TASK GOAL
Your answer should be the lines below from the one holding "Keeps m u d0 (withShadow x0 x1 d) := by" through the one holding "Within 1052185 m)", copied exactly and with nothing else.

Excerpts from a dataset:
- - - - -
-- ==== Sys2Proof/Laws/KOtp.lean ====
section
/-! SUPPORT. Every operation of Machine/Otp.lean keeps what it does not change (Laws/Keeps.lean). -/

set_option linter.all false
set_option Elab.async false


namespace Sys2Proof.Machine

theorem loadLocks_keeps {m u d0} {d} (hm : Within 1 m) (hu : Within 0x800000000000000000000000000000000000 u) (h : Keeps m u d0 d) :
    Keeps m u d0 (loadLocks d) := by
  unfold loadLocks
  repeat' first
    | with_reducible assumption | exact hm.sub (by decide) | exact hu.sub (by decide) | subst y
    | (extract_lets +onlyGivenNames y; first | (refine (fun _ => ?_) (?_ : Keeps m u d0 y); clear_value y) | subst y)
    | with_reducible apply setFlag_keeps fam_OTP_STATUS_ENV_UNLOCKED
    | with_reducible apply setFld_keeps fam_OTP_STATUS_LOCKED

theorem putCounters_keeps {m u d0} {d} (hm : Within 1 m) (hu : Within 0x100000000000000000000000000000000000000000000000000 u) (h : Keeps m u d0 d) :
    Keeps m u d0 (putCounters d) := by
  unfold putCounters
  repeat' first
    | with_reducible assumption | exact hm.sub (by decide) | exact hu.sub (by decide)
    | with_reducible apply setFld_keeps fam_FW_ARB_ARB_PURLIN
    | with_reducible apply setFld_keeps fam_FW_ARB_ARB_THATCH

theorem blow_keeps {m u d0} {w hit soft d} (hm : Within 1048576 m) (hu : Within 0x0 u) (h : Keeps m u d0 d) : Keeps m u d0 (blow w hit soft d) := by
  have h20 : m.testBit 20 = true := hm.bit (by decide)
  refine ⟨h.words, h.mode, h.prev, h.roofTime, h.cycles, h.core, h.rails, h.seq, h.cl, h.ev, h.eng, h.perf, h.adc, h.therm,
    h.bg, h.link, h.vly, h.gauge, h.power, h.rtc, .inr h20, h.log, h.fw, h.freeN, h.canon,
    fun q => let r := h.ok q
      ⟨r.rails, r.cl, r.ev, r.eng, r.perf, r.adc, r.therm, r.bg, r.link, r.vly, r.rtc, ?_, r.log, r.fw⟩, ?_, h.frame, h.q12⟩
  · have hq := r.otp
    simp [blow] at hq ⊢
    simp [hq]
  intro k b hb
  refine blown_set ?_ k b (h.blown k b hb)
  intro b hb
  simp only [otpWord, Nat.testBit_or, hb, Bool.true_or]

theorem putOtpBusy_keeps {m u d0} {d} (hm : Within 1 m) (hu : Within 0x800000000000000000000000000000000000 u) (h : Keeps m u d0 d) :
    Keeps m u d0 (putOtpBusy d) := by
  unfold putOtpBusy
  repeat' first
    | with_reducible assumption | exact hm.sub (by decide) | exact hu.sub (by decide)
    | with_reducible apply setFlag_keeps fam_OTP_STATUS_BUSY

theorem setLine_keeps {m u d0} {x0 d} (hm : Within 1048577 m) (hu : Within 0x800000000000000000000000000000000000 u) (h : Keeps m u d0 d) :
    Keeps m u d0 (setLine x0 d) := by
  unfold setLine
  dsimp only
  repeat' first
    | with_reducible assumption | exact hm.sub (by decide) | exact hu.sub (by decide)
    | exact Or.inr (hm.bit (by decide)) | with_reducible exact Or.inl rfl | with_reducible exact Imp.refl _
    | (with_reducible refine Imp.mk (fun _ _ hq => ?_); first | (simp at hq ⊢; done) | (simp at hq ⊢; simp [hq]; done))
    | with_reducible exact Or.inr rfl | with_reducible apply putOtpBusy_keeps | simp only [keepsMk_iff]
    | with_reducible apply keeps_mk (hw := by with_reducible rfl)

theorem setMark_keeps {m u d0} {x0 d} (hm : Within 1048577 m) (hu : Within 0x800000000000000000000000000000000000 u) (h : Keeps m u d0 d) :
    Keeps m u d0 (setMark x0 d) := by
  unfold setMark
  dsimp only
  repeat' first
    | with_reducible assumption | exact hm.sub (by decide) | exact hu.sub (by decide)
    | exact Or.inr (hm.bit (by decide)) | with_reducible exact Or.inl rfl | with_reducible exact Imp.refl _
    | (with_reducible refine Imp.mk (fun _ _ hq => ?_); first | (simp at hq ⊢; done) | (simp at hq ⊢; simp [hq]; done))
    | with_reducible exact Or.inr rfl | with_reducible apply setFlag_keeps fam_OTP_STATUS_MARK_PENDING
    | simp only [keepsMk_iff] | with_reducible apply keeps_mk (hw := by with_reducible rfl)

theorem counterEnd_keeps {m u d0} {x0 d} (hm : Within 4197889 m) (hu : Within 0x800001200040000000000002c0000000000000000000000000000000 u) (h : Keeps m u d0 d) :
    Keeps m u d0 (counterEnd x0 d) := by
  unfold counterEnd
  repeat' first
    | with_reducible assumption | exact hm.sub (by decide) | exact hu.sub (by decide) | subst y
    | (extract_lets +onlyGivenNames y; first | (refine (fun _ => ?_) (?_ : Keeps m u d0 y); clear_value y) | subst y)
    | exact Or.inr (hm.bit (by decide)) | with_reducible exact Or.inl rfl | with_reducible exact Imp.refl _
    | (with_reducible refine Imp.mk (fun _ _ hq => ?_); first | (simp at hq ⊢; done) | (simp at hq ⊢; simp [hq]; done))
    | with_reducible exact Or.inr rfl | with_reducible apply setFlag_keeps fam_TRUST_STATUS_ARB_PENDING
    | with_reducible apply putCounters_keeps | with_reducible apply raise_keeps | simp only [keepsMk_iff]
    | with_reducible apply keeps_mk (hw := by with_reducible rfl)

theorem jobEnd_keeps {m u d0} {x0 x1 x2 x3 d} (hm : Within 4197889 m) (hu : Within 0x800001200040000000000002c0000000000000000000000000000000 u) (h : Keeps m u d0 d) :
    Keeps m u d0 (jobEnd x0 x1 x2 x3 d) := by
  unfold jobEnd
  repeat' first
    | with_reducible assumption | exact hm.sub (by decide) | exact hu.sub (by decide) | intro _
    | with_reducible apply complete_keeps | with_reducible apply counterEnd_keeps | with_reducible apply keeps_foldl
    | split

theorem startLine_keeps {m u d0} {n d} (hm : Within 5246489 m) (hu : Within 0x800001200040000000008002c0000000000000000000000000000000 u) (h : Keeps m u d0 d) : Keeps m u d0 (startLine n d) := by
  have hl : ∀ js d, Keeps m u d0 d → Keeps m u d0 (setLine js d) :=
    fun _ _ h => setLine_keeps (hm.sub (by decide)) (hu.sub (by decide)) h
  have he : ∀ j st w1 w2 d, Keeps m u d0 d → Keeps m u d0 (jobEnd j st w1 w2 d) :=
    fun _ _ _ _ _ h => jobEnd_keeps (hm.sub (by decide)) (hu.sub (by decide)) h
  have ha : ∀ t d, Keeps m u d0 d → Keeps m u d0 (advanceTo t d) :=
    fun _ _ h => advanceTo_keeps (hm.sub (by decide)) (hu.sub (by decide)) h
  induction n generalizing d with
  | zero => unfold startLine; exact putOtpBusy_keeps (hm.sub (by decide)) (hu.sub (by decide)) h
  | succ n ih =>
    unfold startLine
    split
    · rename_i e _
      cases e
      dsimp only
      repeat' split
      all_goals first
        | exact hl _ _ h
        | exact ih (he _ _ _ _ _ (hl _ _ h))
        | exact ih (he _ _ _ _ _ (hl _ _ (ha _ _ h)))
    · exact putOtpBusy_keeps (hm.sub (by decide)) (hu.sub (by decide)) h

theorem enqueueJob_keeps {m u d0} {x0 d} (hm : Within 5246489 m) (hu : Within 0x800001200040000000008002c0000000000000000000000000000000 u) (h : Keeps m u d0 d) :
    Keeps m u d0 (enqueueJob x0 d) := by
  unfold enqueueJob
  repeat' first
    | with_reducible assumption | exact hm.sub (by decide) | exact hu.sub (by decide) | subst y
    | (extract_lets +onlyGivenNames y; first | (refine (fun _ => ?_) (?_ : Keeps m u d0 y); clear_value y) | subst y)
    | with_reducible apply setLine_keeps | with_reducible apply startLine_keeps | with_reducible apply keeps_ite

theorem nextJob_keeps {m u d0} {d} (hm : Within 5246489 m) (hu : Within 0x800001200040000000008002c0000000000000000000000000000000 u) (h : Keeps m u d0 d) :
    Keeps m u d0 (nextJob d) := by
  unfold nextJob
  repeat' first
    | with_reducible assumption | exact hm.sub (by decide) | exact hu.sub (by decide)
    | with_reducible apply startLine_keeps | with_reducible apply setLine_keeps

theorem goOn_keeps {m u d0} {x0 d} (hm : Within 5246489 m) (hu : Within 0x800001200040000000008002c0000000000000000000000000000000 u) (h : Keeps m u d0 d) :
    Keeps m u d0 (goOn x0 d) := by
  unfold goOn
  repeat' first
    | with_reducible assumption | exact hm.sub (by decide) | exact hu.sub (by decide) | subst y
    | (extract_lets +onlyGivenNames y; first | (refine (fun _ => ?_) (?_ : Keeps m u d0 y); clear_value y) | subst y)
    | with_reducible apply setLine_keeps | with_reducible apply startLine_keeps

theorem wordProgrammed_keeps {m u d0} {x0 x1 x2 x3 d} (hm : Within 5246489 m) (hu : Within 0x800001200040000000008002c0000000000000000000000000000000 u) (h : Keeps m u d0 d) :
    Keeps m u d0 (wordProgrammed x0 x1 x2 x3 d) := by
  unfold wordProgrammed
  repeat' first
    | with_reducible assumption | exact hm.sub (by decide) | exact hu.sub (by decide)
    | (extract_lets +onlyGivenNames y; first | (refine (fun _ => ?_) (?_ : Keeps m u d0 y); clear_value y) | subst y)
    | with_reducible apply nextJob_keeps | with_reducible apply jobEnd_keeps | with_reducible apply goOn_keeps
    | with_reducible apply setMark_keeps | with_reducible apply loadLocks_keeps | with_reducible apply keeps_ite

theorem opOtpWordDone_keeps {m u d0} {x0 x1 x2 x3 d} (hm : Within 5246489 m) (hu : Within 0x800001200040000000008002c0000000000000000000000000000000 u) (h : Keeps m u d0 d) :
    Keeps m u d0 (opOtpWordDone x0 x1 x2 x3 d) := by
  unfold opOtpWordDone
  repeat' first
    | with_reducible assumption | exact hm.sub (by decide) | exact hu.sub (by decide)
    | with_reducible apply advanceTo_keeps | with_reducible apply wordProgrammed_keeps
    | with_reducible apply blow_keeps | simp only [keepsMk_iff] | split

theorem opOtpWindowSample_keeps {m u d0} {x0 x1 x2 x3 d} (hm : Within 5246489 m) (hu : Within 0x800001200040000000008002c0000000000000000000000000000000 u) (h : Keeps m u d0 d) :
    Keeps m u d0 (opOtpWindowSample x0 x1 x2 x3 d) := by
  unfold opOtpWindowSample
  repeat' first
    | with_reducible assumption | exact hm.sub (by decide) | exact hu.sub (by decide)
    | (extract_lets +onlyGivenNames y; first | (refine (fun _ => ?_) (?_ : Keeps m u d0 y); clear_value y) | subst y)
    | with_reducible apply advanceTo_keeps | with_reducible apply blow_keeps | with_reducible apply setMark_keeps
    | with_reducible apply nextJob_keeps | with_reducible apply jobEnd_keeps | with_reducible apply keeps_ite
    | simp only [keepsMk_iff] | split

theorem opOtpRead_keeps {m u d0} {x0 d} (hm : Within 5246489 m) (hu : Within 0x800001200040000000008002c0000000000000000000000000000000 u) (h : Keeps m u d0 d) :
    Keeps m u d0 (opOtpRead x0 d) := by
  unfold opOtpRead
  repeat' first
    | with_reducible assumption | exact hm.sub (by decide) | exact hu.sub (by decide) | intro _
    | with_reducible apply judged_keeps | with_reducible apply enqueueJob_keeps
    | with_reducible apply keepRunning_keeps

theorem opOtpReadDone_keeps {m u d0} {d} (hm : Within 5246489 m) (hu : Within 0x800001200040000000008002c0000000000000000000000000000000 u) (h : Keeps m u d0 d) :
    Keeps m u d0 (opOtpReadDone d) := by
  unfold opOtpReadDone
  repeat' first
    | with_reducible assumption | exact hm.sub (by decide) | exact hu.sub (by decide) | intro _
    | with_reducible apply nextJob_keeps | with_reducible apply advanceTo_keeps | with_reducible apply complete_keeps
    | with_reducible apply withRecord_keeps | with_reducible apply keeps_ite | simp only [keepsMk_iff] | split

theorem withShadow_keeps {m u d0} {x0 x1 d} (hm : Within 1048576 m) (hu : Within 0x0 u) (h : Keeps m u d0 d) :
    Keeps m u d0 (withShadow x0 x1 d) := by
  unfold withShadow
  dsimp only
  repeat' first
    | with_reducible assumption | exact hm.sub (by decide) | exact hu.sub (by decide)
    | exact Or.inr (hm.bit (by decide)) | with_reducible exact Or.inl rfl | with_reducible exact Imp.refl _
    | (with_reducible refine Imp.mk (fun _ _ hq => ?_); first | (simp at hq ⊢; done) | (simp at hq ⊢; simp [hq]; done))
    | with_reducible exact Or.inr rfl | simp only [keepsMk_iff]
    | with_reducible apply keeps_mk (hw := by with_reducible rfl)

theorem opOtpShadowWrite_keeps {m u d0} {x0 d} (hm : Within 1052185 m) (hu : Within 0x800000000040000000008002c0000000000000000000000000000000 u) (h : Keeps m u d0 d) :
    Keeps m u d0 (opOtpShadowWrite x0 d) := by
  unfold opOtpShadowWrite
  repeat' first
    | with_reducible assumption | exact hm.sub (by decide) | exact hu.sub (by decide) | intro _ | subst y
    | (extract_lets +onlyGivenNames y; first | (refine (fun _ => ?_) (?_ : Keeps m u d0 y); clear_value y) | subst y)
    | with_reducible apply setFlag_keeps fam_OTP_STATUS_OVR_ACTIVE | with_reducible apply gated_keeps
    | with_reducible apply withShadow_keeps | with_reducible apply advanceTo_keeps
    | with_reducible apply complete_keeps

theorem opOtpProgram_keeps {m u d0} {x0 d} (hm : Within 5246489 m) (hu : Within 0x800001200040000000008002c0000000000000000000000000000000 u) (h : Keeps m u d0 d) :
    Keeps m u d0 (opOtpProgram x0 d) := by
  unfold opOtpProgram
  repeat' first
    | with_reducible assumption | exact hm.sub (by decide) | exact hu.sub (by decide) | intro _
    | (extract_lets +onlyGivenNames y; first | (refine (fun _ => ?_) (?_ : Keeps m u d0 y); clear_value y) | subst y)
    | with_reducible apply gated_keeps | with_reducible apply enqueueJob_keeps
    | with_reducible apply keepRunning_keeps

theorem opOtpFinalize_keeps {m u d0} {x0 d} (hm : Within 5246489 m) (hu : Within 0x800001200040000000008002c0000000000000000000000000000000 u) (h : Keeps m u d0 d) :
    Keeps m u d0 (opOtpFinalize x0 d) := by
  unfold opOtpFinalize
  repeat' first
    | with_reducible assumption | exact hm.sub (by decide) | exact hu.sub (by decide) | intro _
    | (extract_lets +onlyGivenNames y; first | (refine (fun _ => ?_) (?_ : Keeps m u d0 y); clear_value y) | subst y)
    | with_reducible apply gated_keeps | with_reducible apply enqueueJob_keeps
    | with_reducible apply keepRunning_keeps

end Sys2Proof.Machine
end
- - - - -
YOUR RESPONSE
    Keeps m u d0 (withShadow x0 x1 d) := by
  unfold withShadow
  dsimp only
  repeat' first
    | with_reducible assumption | exact hm.sub (by decide) | exact hu.sub (by decide)
    | exact Or.inr (hm.bit (by decide)) | with_reducible exact Or.inl rfl | with_reducible exact Imp.refl _
    | (with_reducible refine Imp.mk (fun _ _ hq => ?_); first | (simp at hq ⊢; done) | (simp at hq ⊢; simp [hq]; done))
    | with_reducible exact Or.inr rfl | simp only [keepsMk_iff]
    | with_reducible apply keeps_mk (hw := by with_reducible rfl)

theorem opOtpShadowWrite_keeps {m u d0} {x0 d} (hm : Within 1052185 m) (hu : Within 0x800000000040000000008002c0000000000000000000000000000000 u) (h : Keeps m u d0 d) :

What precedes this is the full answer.